Este amigo meu é temperamental não aceita diminuições de sua importância para com os meandros da vida dos seres pois acha ele que sem sua participação ativa na formação de tudo o que há na terra, a nível seja do que há de humano, de vegetal ou de bestial; seja no âmbito da consciência ou da inconsciência, a vida não seria possível ou seria, no mínimo, inviável. Ele crê que seja a metade do todo que fundamenta o mundo.
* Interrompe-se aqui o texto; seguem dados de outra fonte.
/-! ### setQueue -/

@[simp] theorem State.setQueue_pending (s : State) (q : Nat) (f : Queue → Queue) : (s.setQueue q f).pending = s.pending := rfl
@[simp] theorem State.setQueue_stamp (s : State) (q : Nat) (f : Queue → Queue) : (s.setQueue q f).stamp = s.stamp := rfl
@[simp] theorem State.setQueue_freeCount (s : State) (q : Nat) (f : Queue → Queue) : (s.setQueue q f).freeCount = s.freeCount := rfl
@[simp] theorem State.setQueue_regs (s : State) (q : Nat) (f : Queue → Queue) : (s.setQueue q f).regs = s.regs := rfl
@[simp] theorem State.setQueue_mem (s : State) (q : Nat) (f : Queue → Queue) : (s.setQueue q f).mem = s.mem := rfl
@[simp] theorem State.setQueue_gateClaim (s : State) (q : Nat) (f : Queue → Queue) : (s.setQueue q f).gateClaim = s.gateClaim := rfl
@[simp] theorem State.setQueue_log (s : State) (q : Nat) (f : Queue → Queue) : (s.setQueue q f).log = s.log := rfl
@[simp] theorem State.setQueue_grans (s : State) (q : Nat) (f : Queue → Queue) : (s.setQueue q f).grans = s.grans := rfl
@[simp] theorem State.setQueue_zeroQ (s : State) (q : Nat) (f : Queue → Queue) : (s.setQueue q f).zeroQ = s.zeroQ := rfl
@[simp] theorem State.setQueue_dram (s : State) (q : Nat) (f : Queue → Queue) : (s.setQueue q f).dram = s.dram := rfl
@[simp] theorem State.setQueue_heap (s : State) (q : Nat) (f : Queue → Queue) : (s.setQueue q f).heap = s.heap := rfl
@[simp] theorem State.setQueue_pans (s : State) (q : Nat) (f : Queue → Queue) : (s.setQueue q f).pans = s.pans := rfl
@[simp] theorem State.setQueue_lists (s : State) (q : Nat) (f : Queue → Queue) : (s.setQueue q f).lists = s.lists := rfl
@[simp] theorem State.setQueue_rakes (s : State) (q : Nat) (f : Queue → Queue) : (s.setQueue q f).rakes = s.rakes := rfl
@[simp] theorem State.setQueue_stopQ (s : State) (q : Nat) (f : Queue → Queue) : (s.setQueue q f).stopQ = s.stopQ := rfl
@[simp] theorem State.setQueue_runCache (s : State) (q : Nat) (f : Queue → Queue) : (s.setQueue q f).runCache = s.runCache := rfl
@[simp] theorem State.setQueue_walkCache (s : State) (q : Nat) (f : Queue → Queue) : (s.setQueue q f).walkCache = s.walkCache := rfl
@[simp] theorem State.setQueue_walks (s : State) (q : Nat) (f : Queue → Queue) : (s.setQueue q f).walks = s.walks := rfl
@[simp] theorem State.setQueue_walkTurn (s : State) (q : Nat) (f : Queue → Queue) : (s.setQueue q f).walkTurn = s.walkTurn := rfl
@[simp] theorem State.setQueue_icache (s : State) (q : Nat) (f : Queue → Queue) : (s.setQueue q f).icache = s.icache := rfl
@[simp] theorem State.setQueue_shoots (s : State) (q : Nat) (f : Queue → Queue) : (s.setQueue q f).shoots = s.shoots := rfl
@[simp] theorem State.setQueue_waits (s : State) (q : Nat) (f : Queue → Queue) : (s.setQueue q f).waits = s.waits := rfl
@[simp] theorem State.setQueue_coh (s : State) (q : Nat) (f : Queue → Queue) : (s.setQueue q f).coh = s.coh := rfl
@[simp] theorem State.setQueue_fab (s : State) (q : Nat) (f : Queue → Queue) : (s.setQueue q f).fab = s.fab := rfl
@[simp] theorem State.setQueue_links (s : State) (q : Nat) (f : Queue → Queue) : (s.setQueue q f).links = s.links := rfl
@[simp] theorem State.setQueue_rm (s : State) (q : Nat) (f : Queue → Queue) : (s.setQueue q f).rm = s.rm := rfl
@[simp] theorem State.setQueue_twin (s : State) (q : Nat) (f : Queue → Queue) : (s.setQueue q f).twin = s.twin := rfl
@[simp] theorem State.setQueue_sluice (s : State) (q : Nat) (f : Queue → Queue) : (s.setQueue q f).sluice = s.sluice := rfl
@[simp] theorem State.setQueue_sec (s : State) (q : Nat) (f : Queue → Queue) : (s.setQueue q f).sec = s.sec := rfl
@[simp] theorem State.setQueue_flash (s : State) (q : Nat) (f : Queue → Queue) : (s.setQueue q f).flash = s.flash := rfl
@[simp] theorem State.setQueue_cars (s : State) (q : Nat) (f : Queue → Queue) : (s.setQueue q f).cars = s.cars := rfl
@[simp] theorem State.setQueue_board (s : State) (q : Nat) (f : Queue → Queue) : (s.setQueue q f).board = s.board := rfl
@[simp] theorem State.setQueue_mgmt (s : State) (q : Nat) (f : Queue → Queue) : (s.setQueue q f).mgmt = s.mgmt := rfl
@[simp] theorem State.setQueue_debugLevel (s : State) (q : Nat) (f : Queue → Queue) : (s.setQueue q f).debugLevel = s.debugLevel := rfl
Ao longo da história da humanidade meu amigo recebeu dezenas de nomes; é conhecido onde quer que se vá em torno do globo e quiçá fora dele! Foi e é execrado por onde quer que se fale seu nome. Por sua causa homens enlouquecidos tiraram a própria vida e a de outros. Em seu nome os humanos imolaram crianças e beijaram os ânus dos asnos em meio a bosques desolados. Por seu intermédio maridos assassinaram esposas e proles e, para ele, milhares de artistas em todo o mundo tentaram se entregar em demanda de sucesso urgente!
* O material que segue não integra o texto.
-- ==== Sys2Proof/Laws/Waits.lean ====
section
/-!
SUPPORT. Where nothing waits, a command lets nothing go on.
-/
namespace Sys2Proof.Machine
open Sys2Proof Host

theorem State.reqsFail_none (s : State) (h : s.fab.failed = []) : s.reqsFail = s := by
  have e : ({ s.fab with failed := [] } : Fab) = s.fab := by rw [← h]
  unfold State.reqsFail
  rw [h, e]
  rfl

theorem State.lateGo_none (s : State) (h : s.coh.late = []) : s.lateGo = s := by
  have e : ({ s.coh with late := [] } : Coh) = s.coh := by rw [← h]
  unfold State.lateGo
  rw [h, e]
  rfl

theorem State.heldGo_none (s : State) (h : s.coh.held = []) : s.heldGo = s := by
  have e : ({ s.coh with held := [] } : Coh) = s.coh := by rw [← h]
  unfold State.heldGo
  rw [h, e]
  rfl

/-- In a quiet state nothing that waits goes on. -/
theorem State.runWaits_quiet (s : State) (h : s.quiet = true) : s.runWaits = s := by
  simp only [State.quiet, Bool.and_eq_true, List.isEmpty_iff, List.all_eq_true] at h
  obtain ⟨⟨⟨⟨hw, hl⟩, hd⟩, hf⟩, hr⟩ := h
  have hk : ∀ l : List (Nat × Rake), (∀ kv ∈ l, kv ∈ s.rakes) → (l.map (·.1)).foldl State.rakeGoOn s = s := by
    intro l
    induction l with
    | nil => intro _; rfl
    | cons a t ih =>
      intro hm
      have h1 : s.rakeGoOn a.1 = s := by
        have := hr a (hm a (by simp))
        unfold State.rakeGoOn
        cases hx : (s.rake a.1).wait <;> simp_all
      rw [List.map_cons, List.foldl_cons, h1]
      exact ih (fun kv hkv => hm kv (by simp [hkv]))
  unfold State.runWaits
  rw [s.reqsFail_none hf]
  simp only [s.heldGo_none hd]
  simp only [hw, List.foldl_nil]
  rw [hk s.rakes (fun _ h => h), s.lateGo_none hl]

/-- Whether a state is quiet depends on what waits only. -/
theorem State.quiet_of_eq {s t : State} (h : s.quiet = true) (hw : t.waits = s.waits) (hl : t.coh.late = s.coh.late)
    (hd : t.coh.held = s.coh.held)
    (hf : t.fab.failed = s.fab.failed) (hr : t.rakes = s.rakes) : t.quiet = true := by
  unfold State.quiet State.rake at *
  rw [hw, hl, hd, hf, hr]; exact h

end Sys2Proof.Machine
end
Não preciso esconder de quem estou a falar neste escrito. Todo aquele que vive na terra o conhece e teme. Sua fama o precede. Seu espectro assombra o nosso imaginário; sua sombra resta pousada nos cantos escuros de nossos piores pesadelos. Ao longo dos séculos fomos treinados a temê-lo e doutrinados a combatê-lo pelas mesmas forças que promovem seu nome pelo mundo e que lhe dão toda a divulgação de que necessita para impor suas influências.

Acredito no poder de sua idéia, forjada que foi não pelas esferas sobrenaturais, como querem fazer crer os religiosos, mas por uma força que é (esta sim!) a sua verdadeira natureza: a força que existe no coração do homem, que remove montanhas em busca da realização pessoal. O mal objetivo, aquele que se esgueira nas matas escuras onde as bruxas se reuniam e que palpita, ainda hoje, nos púlpitos das igrejas, é apenas uma personificação do mal interior, habitante pavoroso das regiões mais pútridas do coração humano.
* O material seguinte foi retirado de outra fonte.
/-- Where nothing is stored poisoned, the decodes of a line find it clean and change nothing. -/
theorem State.decodeLine_clean (s : State) (a n : Nat) (dec : Nat → State → (Outcome9 × Nat) × State) (hd : ∀ h, dec h s = ((.clean, 0), s)) :
    (∀ h, gotOf (s.decodeLine a n dec).1 h = some 0) ∧ (s.decodeLine a n dec).2 = s ∧ ∀ o ∈ (s.decodeLine a n dec).1, o.2 = (.clean, 0) := by
  have H : ∀ (l : List Nat) (r : List (Nat × Outcome9 × Nat) × State), (∀ o ∈ r.1, o.2 = (.clean, 0)) ∧ r.2 = s →
      let q := l.foldl (fun (r : List (Nat × Outcome9 × Nat) × State) h => let (o, s) := dec h r.2; ((h, o) :: r.1, s)) r
      (∀ o ∈ q.1, o.2 = (.clean, 0)) ∧ q.2 = s := by
    intro l
    induction l with
    | nil => exact fun r h => h
    | cons x t ih =>
      intro r ⟨h1, h2⟩
      refine ih _ ?_
      simp only [h2, hd]
      exact ⟨fun o ho => (List.mem_cons.mp ho).elim (fun e => by rw [e]) (h1 o), trivial⟩
  have h := H (rangeFrom (a / 64) ((a + n - 1) / 64 - a / 64 + 1)) ([], s) ⟨by simp, rfl⟩
  refine ⟨fun k => ?_, h.2, h.1⟩
  unfold gotOf
  cases hk : (s.decodeLine a n dec).1.find? (fun o => o.1 == k) with
  | none => rfl
  | some o =>
    obtain ⟨i, o⟩ := o
    have : o = (.clean, 0) := h.1 (i, o) (List.mem_of_find?_eq_some hk)
    subst this; rfl

/-! ### The queues and the stacked cache -/

theorem ReadStep.joinRead (s : State) (c : Nat) (mine : Nat → Bool) (most target req line : Nat) :
    ReadStep s (s.joinRead c mine most target req line) := by
  unfold State.joinRead
  split
  · exact ReadStep.refl s
  · exact ReadStep.setChan s c _ fun _ => rfl

theorem ReadStep.joinDdr (s : State) (req d : Nat) : ReadStep s (s.joinDdr req d) := by
  unfold State.joinDdr; exact ReadStep.joinRead s _ _ _ _ _ _

theorem ReadStep.joinStk (s : State) (req d : Nat) : ReadStep s (s.joinStk req d) := by
  unfold State.joinStk; exact ReadStep.joinRead s _ _ _ _ _ _

theorem ReadStep.touchWay (s : State) (d : Nat) (b : Bool) : ReadStep s (s.touchWay d b) := by
  unfold State.touchWay
  simp only
  split
  · rename_i w hw
    refine ReadStep.setWays s d _ fun h x hx => ?_
    rcases List.mem_cons.mp hx with e | e
    · subst e; exact h.ways d w (List.mem_of_find?_eq_some hw)
    · exact h.ways d x (List.mem_filter.mp e).1
  · exact ReadStep.refl s

theorem ReadStep.queueWrite (s : State) (line : Nat) : ReadStep s (s.queueWrite line) := by
  have hc := s.ddr5Map_lt (line * 128)
  unfold State.queueWrite
  simp only
  generalize (s.ddr5Map (line * 128)).1 = c at *
  have h1 : ReadStep s (s.setChan c (fun x => { x with low := 0 })) := ReadStep.setChan s c _ fun _ => rfl
  split
  · exact h1
  · have fin (t : State) (q : List Nat) (ht : ReadStep s t) :
        ReadStep s (if (decide (t.rd (Csr.DDRWM_wq_high c) ≤ q.length) && !t.on (Csr.DDRSTAT_batching c)) = true then
          (t.wr (Csr.DDRSTAT_batching c) 1).count (ddrCtr c 4) else t) := by
      split
      · have hb : (Csr.DDRSTAT_batching c).tier := by simp only [Fld.tier, Csr.DDRSTAT_batching]; omega
        exact ht.trans ((ReadStep.wr t 1 hb).trans (ReadStep.ddrCount _ c 4 hc (by decide)))
      · exact ht
    split
    · exact fin _ _ (h1.trans (ReadStep.setChan _ c _ fun _ => rfl))
    · exact fin _ _ (h1.trans ((ReadStep.ddrCount _ c 1 hc (by decide)).trans (ReadStep.setChan _ c _ fun _ => rfl)))

theorem stkPc_lt (w : Nat) : stkPc w < 64 := by
  have hb (x l : Nat) : bitsOf x l 6 < 2 ^ 6 := Nat.mod_lt _ (by decide)
  exact Nat.xor_lt_two_pow (hb _ _) (hb _ _)

theorem ReadStep.batchStk (s : State) (g : Nat) (b : Bool) (hg : g < 64) : ReadStep s (s.batchStk g b) := by
  unfold State.batchStk
  refine (ReadStep.setChan s (16 + g) (fun x => { x with batch := b }) fun _ => rfl).trans (ReadStep.wr _ _ ?_)
  simp only [Fld.tier, Csr.STKCHSTAT_batching]; omega

theorem ReadStep.queueStk (s : State) (d : Nat) : ReadStep s (s.queueStk d) := by
  unfold State.queueStk
  dsimp only
  split
  · exact ReadStep.refl s
  · generalize (if ((s.chan (stkChan (linePc d))).wq.filter (fun x => linePc x == linePc d)).length < 32 then (s.chan (stkChan (linePc d))).wq
      else (s.chan (stkChan (linePc d))).wq.erase (((s.chan (stkChan (linePc d))).wq.filter (fun x => linePc x == linePc d)).headD 0)) = q
    have h1 : ReadStep s (s.setChan (stkChan (linePc d)) (fun x => { x with wq := q ++ [d] })) := ReadStep.setChan s _ _ fun _ => rfl
    split
    · exact h1.trans (ReadStep.batchStk _ _ true (stkPc_lt _))
    · exact h1

theorem State.flipBytes_zero (s : State) (a mask : Nat) : s.flipBytes a 0 mask = s := rfl

/-- A half-line is written anew with what a decode of another delivered. -/
theorem CacheStep.rewrite {s u : State} {p : Bool} {r : (Outcome9 × Nat) × State} (h : CacheStep (p = false) s u) (hs : s.dram.faults = [])
    (hr : Decodes u p r) (a k : Nat) (bad : Outcome9 → Bool) (hb : bad .clean = false) :
    CacheStep (p = false) s ((r.2.flipBytes a r.1.2 0).recode k (bad r.1.1)) := by
  obtain ⟨h1, h2, h3⟩ := hr
  have h0 : r.1.2 = 0 := by rcases h1 with e | e <;> rw [e]
  rw [h0, State.flipBytes_zero]
  have h4 := h.trans (h3.weak _)
  have h5 := CacheStep.recode r.2 k (bad r.1.1) (h4.faults.trans hs)
  refine h4.trans ⟨h5.toTierStep, h5.brine, fun hp => h5.poison ?_⟩
  rw [h2 hp]; exact hb

theorem CacheStep.wayBack (s : State) (w : Way) (hs : s.Serves) : CacheStep (∀ k, s.halfPoison k = false) s (s.wayBack w) := by
  have h1 := ReadStep.stkCount s 3 (by decide)
  have hc := s.ddr5Map_lt (w.line * 128)
  have ho : (s.count (stkCtr 3)).chanOos (s.ddr5Map (w.line * 128)).1 = false := (h1.serves hs).chans _ hc
  unfold State.wayBack
  simp only [ho, Bool.false_eq_true, if_false, List.foldl_cons, List.foldl_nil]
  have half (t : State) (ht : CacheStep (∀ k, s.halfPoison k = false) s t) (k a b : Nat) (acc : Acc) :
      CacheStep (∀ k, s.halfPoison k = false) s
        (((t.decodeStk (wayAddr w / 64 + k) (2 * w.line + k) acc).2.flipBytes a (t.decodeStk (wayAddr w / 64 + k) (2 * w.line + k) acc).1.2 0).recode b
          (t.decodeStk (wayAddr w / 64 + k) (2 * w.line + k) acc).1.1.bad) := by
    have hr := t.decodeStk_sound (wayAddr w / 64 + k) (2 * w.line + k) acc (ht.faults.trans hs.faults)
    have := CacheStep.rewrite (CacheStep.refl _ t) (ht.faults.trans hs.faults) hr a b Outcome9.bad rfl
    exact ⟨ht.toTierStep.trans this.toTierStep, this.brine.trans ht.brine, fun hp h0 => by
      have e := ht.poison hp h0
      exact this.poison (by unfold State.halfPoison; rw [e]; rfl) e⟩
  exact (half _ (half _ (h1.weak _) 0 _ _ _) 1 _ _ _).trans ((ReadStep.queueWrite _ _).weak _)

theorem CacheStep.dropWay (s : State) (w : Way) (hs : s.Serves) (h : w.pan < 64) : CacheStep (∀ k, s.halfPoison k = false) s (s.dropWay w) := by
  have h1 := ReadStep.panLines s w.pan false h
  have h2 := CacheStep.wayBack (s.panLines w.pan false) w (h1.serves hs)
  unfold State.dropWay
  dsimp only
  split
  · exact (h1.weak _).trans h2
  · exact h1.weak _

theorem CacheStep.putWay (s : State) (ws : List Way) (w : Way) (p : Nat) (hs : s.Serves) (hn : w.pan < 64) (hw : ∀ w ∈ ws, w.pan < 64) :
    CacheStep (p = 0) s (s.putWay ws w p) := by
  have h1 : ReadStep s ((((s.setWays w.line (w :: ws)).panLines w.pan true).count (stkCtr 2)).count (stkCtr 6)) := by
    refine (ReadStep.setWays s w.line _ fun _ x h => ?_).trans ((ReadStep.panLines _ w.pan true hn).trans
      ((ReadStep.stkCount _ 2 (by decide)).trans (ReadStep.stkCount _ 6 (by decide))))
    rcases List.mem_cons.mp h with e | e
    · subst e; exact hn
    · exact hw x e
  unfold State.putWay
  generalize (((s.setWays w.line (w :: ws)).panLines w.pan true).count (stkCtr 2)).count (stkCtr 6) = u at h1 ⊢
  have code (v : State) (hv : CacheStep (p = 0) s v) (k j : Nat) : CacheStep (p = 0) s (v.recode k (bitOf p j)) := by
    have g := CacheStep.recode v k (bitOf p j) (hv.faults.trans hs.faults)
    exact hv.trans ⟨g.toTierStep, g.brine, fun hp => g.poison (by rw [hp]; simp [bitOf])⟩
  exact (code _ (code _ (h1.weak _) _ 0) _ 1).trans ((ReadStep.queueStk _ _).weak _)

/-- A fill stores poison only where it was stored before, or comes with the line. -/
theorem CacheStep.fill (s : State) (n d : Nat) (b : Bool) (p : Nat) (hs : s.Serves) (hn : n < 64) :
    CacheStep ((∀ k, s.halfPoison k = false) ∧ p = 0) s (s.fill n d b p).2 := by
  have miss : CacheStep ((∀ k, s.halfPoison k = false) ∧ p = 0) s (s.count (stkCtr 4)) := (ReadStep.stkCount s 4 (by decide)).weak _
  have hw := hs.ways.ways d
  have swap (v : Way) (hv : v ∈ s.ways d) : CacheStep ((∀ k, s.halfPoison k = false) ∧ p = 0) s
      ((s.dropWay v).putWay ((s.ways d).filter (fun w => w.slot != v.slot)) ⟨v.slot, d, n, b⟩ p) := by
    have hd := CacheStep.dropWay s v hs (hw v hv)
    have hp := CacheStep.putWay (s.dropWay v) ((s.ways d).filter (fun w => w.slot != v.slot)) ⟨v.slot, d, n, b⟩ p (hd.serves hs) hn
      fun w h => hw w (List.mem_filter.mp h).1
    exact CacheStep.trans (hd.sub And.left) (hp.sub And.right)
  unfold State.fill
  dsimp only
  split
  · rename_i v hv
    have hv' : v ∈ s.ways d := by
      have := List.mem_of_getLast? hv
      split at this
      · exact (List.mem_filter.mp this).1
      · split at this
        · exact this
        · simp at this
    dsimp only
    exact swap v hv'
  · split
    · exact miss
    · split
      · rename_i i _
        have h1 := CacheStep.putWay s (s.ways d) ⟨i, d, n, b⟩ p hs hn hw
        dsimp only
        exact h1.sub And.right
      · exact miss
É este o meu amigo. E digo que lhe tenho amizade porque não posso com ele."




Aaron Dembry
Novembro/1975


Assim termina a última forma de expressão de meu melhor amigo. Um amigo que, quando jovem, acreditava na personificação do mal apenas como uma metáfora da inata perversão humana. Mas ele estudou muito e muito avançou para dentro de grotões de um saber que não é permitido aos homens. Sabe-se lá no que acabou esbarrando em meio às trevas dos arcanos proibidos. Tremo ao dizer isto mas não foi algo metafórico que o arrastou consigo naquela noite, em absoluto! Isso eu sei e afirmo categórico. Então eu e todos os presentes no local do desaparecimento não vimos estupefatos as terríveis marcas de cascos impressas no soalho da sala? Será que não sentimos o nauseante odor do sulfur(1) que pairava no ar e que ainda incomoda a cada um de nós até hoje?
______________________________


1 - Sulfur: enxofre
* (N. do A.) - A ilustração desta postagem trata-se do "Andrógino de Kunrath", símbolo místico criado pelo filosofo ocultista alemão do século XVII Heinrich Kunrath para expressar a dualidade da natureza masculina e feminina do universo. Reinterpretada no século XIX pelo ocultista francês Elifas Levi, a figura deu origem ao famoso "Bode de Mendes", que é também, segundo o cânone cristão, uma das simbologias para o demônio Baphomet supostamente cultuado pelos templários em Jerusalém.